» **HOW TO COMPLETE THIS TASK**: Each line from the line containing "LATH_FRAME_RECEIVE (R318). -/" through the last line of the entries is to be reproduced exactly as it stands.

Data extracted from a collection
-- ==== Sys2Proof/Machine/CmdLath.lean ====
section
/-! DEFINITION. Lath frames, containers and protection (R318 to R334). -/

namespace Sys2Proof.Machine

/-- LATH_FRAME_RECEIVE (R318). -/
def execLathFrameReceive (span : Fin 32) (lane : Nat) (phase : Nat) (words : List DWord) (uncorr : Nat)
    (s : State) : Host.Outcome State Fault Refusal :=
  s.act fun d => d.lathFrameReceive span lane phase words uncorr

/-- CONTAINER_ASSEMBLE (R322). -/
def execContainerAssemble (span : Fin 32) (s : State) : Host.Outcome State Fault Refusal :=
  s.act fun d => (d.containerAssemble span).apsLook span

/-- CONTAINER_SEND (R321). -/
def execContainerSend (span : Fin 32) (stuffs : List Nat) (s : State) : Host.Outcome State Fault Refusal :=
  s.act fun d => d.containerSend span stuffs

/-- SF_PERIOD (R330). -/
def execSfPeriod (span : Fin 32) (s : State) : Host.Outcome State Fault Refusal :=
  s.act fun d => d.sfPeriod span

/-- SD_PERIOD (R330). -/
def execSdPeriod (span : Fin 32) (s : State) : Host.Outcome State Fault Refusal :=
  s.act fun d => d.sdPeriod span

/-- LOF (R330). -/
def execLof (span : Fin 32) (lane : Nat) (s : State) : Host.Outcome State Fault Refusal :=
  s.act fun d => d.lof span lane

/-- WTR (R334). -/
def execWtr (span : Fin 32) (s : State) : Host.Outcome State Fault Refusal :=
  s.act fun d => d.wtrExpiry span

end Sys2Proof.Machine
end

» **RESULT FOR THIS TASK**:
/-- LATH_FRAME_RECEIVE (R318). -/
def execLathFrameReceive (span : Fin 32) (lane : Nat) (phase : Nat) (words : List DWord) (uncorr : Nat)
    (s : State) : Host.Outcome State Fault Refusal :=
  s.act fun d => d.lathFrameReceive span lane phase words uncorr

/-- CONTAINER_ASSEMBLE (R322). -/
def execContainerAssemble (span : Fin 32) (s : State) : Host.Outcome State Fault Refusal :=
  s.act fun d => (d.containerAssemble span).apsLook span

/-- CONTAINER_SEND (R321). -/
def execContainerSend (span : Fin 32) (stuffs : List Nat) (s : State) : Host.Outcome State Fault Refusal :=
  s.act fun d => d.containerSend span stuffs

/-- SF_PERIOD (R330). -/
def execSfPeriod (span : Fin 32) (s : State) : Host.Outcome State Fault Refusal :=
  s.act fun d => d.sfPeriod span

/-- SD_PERIOD (R330). -/
def execSdPeriod (span : Fin 32) (s : State) : Host.Outcome State Fault Refusal :=
  s.act fun d => d.sdPeriod span

/-- LOF (R330). -/
def execLof (span : Fin 32) (lane : Nat) (s : State) : Host.Outcome State Fault Refusal :=
  s.act fun d => d.lof span lane

/-- WTR (R334). -/
def execWtr (span : Fin 32) (s : State) : Host.Outcome State Fault Refusal :=
  s.act fun d => d.wtrExpiry span

end Sys2Proof.Machine
end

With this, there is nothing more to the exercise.